[Data records]

-- -- --

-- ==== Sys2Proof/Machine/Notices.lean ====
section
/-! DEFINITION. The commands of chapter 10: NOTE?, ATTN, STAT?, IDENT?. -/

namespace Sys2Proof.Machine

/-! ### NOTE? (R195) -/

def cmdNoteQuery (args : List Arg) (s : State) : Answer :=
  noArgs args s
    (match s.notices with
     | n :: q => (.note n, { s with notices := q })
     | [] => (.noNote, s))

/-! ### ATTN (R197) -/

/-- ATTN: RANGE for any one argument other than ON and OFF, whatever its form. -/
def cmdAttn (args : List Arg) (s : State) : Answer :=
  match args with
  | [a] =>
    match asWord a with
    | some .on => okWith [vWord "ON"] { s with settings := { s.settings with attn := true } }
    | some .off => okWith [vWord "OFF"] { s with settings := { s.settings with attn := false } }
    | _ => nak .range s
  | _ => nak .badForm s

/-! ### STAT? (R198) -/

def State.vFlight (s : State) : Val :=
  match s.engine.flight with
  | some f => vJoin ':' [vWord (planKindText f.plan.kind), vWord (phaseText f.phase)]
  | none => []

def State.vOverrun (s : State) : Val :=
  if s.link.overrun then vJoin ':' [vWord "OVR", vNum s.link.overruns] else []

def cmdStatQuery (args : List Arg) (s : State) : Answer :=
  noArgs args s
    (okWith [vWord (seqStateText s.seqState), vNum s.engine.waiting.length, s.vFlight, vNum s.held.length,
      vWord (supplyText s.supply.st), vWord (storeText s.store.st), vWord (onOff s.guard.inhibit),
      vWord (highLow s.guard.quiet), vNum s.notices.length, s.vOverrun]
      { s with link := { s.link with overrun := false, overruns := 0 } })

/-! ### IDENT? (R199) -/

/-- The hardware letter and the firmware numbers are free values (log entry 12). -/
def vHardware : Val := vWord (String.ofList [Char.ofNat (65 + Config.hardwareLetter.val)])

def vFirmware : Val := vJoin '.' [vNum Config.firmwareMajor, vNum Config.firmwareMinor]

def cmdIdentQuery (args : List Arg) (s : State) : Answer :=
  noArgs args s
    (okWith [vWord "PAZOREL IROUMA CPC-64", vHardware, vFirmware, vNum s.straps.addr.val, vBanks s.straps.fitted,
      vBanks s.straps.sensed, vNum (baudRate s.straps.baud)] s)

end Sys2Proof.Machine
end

-- -- --

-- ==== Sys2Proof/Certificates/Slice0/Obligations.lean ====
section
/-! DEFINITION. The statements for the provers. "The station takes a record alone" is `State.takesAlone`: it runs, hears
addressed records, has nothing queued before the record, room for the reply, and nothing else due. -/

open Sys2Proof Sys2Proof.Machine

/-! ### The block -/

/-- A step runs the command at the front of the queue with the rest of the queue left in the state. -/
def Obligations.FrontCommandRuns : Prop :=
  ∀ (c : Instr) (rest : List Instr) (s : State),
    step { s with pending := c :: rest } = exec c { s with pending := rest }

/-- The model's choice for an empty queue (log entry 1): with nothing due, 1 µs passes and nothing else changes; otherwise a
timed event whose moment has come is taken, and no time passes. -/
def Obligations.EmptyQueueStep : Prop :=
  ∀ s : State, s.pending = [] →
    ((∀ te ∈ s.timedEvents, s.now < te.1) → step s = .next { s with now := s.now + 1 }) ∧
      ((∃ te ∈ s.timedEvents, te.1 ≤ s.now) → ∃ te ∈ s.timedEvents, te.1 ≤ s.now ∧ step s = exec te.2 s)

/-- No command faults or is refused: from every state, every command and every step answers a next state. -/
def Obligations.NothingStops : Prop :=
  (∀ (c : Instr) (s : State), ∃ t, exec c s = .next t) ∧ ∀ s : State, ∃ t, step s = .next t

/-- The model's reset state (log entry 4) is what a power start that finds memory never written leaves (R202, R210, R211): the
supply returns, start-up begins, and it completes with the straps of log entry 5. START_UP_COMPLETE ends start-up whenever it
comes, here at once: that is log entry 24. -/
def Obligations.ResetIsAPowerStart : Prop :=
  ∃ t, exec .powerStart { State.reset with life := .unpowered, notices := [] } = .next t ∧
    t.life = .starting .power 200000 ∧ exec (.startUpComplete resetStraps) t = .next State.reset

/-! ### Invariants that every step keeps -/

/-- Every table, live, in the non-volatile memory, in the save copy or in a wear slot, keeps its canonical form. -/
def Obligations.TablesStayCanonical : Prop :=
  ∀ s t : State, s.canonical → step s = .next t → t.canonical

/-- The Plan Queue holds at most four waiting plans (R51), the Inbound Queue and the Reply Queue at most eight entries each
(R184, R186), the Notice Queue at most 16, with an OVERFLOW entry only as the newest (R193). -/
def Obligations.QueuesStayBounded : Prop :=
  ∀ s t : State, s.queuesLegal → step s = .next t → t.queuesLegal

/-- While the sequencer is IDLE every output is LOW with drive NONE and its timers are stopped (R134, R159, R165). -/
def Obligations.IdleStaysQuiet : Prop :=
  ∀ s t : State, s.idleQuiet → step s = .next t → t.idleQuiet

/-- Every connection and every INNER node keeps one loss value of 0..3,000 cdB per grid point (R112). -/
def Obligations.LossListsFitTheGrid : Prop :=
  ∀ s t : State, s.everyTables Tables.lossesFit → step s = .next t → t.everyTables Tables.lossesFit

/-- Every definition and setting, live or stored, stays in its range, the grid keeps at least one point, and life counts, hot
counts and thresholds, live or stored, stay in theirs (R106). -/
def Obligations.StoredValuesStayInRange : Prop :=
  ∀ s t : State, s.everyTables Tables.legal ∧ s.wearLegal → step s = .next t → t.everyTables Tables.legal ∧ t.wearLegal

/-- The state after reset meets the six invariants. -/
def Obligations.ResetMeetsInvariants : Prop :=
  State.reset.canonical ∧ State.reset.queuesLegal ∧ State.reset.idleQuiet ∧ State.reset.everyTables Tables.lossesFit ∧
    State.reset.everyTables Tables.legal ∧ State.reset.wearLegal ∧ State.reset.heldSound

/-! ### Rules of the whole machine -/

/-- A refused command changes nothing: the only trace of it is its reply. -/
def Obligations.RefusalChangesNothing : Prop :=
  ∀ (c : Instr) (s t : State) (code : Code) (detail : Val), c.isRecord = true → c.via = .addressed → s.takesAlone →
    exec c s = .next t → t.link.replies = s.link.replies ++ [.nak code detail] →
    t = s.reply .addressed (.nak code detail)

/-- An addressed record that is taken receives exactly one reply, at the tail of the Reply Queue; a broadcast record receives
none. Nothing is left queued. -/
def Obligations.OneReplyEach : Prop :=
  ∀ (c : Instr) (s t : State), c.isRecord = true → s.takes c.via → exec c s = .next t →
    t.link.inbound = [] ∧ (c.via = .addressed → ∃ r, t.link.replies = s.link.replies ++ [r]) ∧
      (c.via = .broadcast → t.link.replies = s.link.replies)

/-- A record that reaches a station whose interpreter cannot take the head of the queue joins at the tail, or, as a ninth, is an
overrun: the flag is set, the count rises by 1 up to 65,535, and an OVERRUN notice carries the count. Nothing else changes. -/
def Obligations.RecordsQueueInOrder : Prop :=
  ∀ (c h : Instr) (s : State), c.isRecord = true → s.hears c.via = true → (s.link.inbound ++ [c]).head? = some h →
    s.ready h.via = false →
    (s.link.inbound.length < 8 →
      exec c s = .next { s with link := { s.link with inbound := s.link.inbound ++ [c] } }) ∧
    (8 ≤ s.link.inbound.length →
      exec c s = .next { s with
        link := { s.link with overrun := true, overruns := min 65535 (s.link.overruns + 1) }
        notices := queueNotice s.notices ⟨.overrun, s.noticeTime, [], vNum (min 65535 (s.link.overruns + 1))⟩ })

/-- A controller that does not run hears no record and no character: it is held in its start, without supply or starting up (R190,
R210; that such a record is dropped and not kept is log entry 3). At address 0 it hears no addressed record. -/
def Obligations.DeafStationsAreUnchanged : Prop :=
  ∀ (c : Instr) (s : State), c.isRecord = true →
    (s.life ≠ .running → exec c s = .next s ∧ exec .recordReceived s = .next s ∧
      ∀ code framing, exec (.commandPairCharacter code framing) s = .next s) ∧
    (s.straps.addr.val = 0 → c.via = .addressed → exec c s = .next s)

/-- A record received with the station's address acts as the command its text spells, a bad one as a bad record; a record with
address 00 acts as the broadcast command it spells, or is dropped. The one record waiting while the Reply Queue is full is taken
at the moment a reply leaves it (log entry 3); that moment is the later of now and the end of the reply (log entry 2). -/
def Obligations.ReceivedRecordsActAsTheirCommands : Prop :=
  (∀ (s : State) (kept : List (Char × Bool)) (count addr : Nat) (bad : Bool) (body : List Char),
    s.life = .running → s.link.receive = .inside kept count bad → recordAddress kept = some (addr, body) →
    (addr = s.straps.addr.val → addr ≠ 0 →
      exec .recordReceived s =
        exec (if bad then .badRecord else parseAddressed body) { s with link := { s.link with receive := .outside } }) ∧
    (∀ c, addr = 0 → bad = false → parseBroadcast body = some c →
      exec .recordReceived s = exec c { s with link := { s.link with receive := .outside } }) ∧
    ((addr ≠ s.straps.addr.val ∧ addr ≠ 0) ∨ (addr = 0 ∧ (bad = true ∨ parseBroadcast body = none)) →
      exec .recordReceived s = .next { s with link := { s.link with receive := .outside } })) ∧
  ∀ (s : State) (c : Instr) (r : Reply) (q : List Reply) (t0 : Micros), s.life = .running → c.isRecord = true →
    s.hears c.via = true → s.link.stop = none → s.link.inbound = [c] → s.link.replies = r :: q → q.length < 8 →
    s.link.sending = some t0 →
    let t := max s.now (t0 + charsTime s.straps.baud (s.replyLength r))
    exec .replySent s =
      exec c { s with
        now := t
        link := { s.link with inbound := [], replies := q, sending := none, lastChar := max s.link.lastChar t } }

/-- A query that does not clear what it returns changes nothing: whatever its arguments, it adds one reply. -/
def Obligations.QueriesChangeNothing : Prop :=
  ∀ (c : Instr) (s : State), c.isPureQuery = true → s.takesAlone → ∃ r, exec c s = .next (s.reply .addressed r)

-- -- --

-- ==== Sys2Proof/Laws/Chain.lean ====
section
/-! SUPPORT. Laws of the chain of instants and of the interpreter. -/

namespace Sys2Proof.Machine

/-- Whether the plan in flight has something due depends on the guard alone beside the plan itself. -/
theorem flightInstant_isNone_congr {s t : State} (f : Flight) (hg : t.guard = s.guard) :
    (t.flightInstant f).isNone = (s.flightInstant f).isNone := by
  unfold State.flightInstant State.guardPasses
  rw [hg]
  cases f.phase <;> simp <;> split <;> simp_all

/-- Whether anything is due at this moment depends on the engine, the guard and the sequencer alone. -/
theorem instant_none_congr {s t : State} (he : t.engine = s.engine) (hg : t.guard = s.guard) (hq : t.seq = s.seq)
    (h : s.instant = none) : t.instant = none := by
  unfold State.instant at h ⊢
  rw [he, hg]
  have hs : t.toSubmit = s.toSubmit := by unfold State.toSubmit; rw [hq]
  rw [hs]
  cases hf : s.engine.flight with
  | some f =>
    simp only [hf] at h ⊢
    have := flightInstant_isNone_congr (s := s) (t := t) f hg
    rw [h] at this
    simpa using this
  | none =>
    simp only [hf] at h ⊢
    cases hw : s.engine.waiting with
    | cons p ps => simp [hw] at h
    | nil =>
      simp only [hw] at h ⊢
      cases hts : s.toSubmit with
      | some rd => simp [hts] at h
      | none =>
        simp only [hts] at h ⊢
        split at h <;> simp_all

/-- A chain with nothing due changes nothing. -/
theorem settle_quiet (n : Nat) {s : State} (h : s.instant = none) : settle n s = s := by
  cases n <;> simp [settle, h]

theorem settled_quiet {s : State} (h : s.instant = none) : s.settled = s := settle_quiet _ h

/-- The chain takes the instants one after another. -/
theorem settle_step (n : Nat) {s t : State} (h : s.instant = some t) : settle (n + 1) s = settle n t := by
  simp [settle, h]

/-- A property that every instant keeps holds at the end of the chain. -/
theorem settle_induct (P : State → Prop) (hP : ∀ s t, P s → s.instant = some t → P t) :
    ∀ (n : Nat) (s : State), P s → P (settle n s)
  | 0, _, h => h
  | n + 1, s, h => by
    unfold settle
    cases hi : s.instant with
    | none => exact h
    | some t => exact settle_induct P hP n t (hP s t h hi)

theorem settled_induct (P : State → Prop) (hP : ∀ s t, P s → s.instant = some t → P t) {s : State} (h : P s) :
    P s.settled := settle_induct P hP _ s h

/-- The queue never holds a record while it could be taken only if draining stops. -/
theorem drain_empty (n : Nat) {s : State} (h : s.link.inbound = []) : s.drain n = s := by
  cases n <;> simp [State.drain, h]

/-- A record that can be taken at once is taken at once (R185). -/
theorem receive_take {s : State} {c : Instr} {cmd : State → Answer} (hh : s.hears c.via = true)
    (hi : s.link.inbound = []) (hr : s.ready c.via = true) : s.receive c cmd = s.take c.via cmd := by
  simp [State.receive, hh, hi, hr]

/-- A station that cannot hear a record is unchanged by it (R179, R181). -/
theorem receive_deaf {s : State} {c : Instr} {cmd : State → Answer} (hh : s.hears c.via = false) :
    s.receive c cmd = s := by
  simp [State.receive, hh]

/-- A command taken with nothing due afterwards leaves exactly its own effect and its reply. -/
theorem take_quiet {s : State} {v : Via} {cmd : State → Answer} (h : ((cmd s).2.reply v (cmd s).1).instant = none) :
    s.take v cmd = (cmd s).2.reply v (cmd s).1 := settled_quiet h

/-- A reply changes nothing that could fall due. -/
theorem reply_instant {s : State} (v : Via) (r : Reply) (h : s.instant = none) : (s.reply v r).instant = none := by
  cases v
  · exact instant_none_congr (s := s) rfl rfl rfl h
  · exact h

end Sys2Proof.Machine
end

-- -- --

_Directions for this task_.
Which lines in the records above contain the word "baud"? Return each of them.

_Result of the task_.
      vBanks s.straps.sensed, vNum (baudRate s.straps.baud)] s)
    let t := max s.now (t0 + charsTime s.straps.baud (s.replyLength r))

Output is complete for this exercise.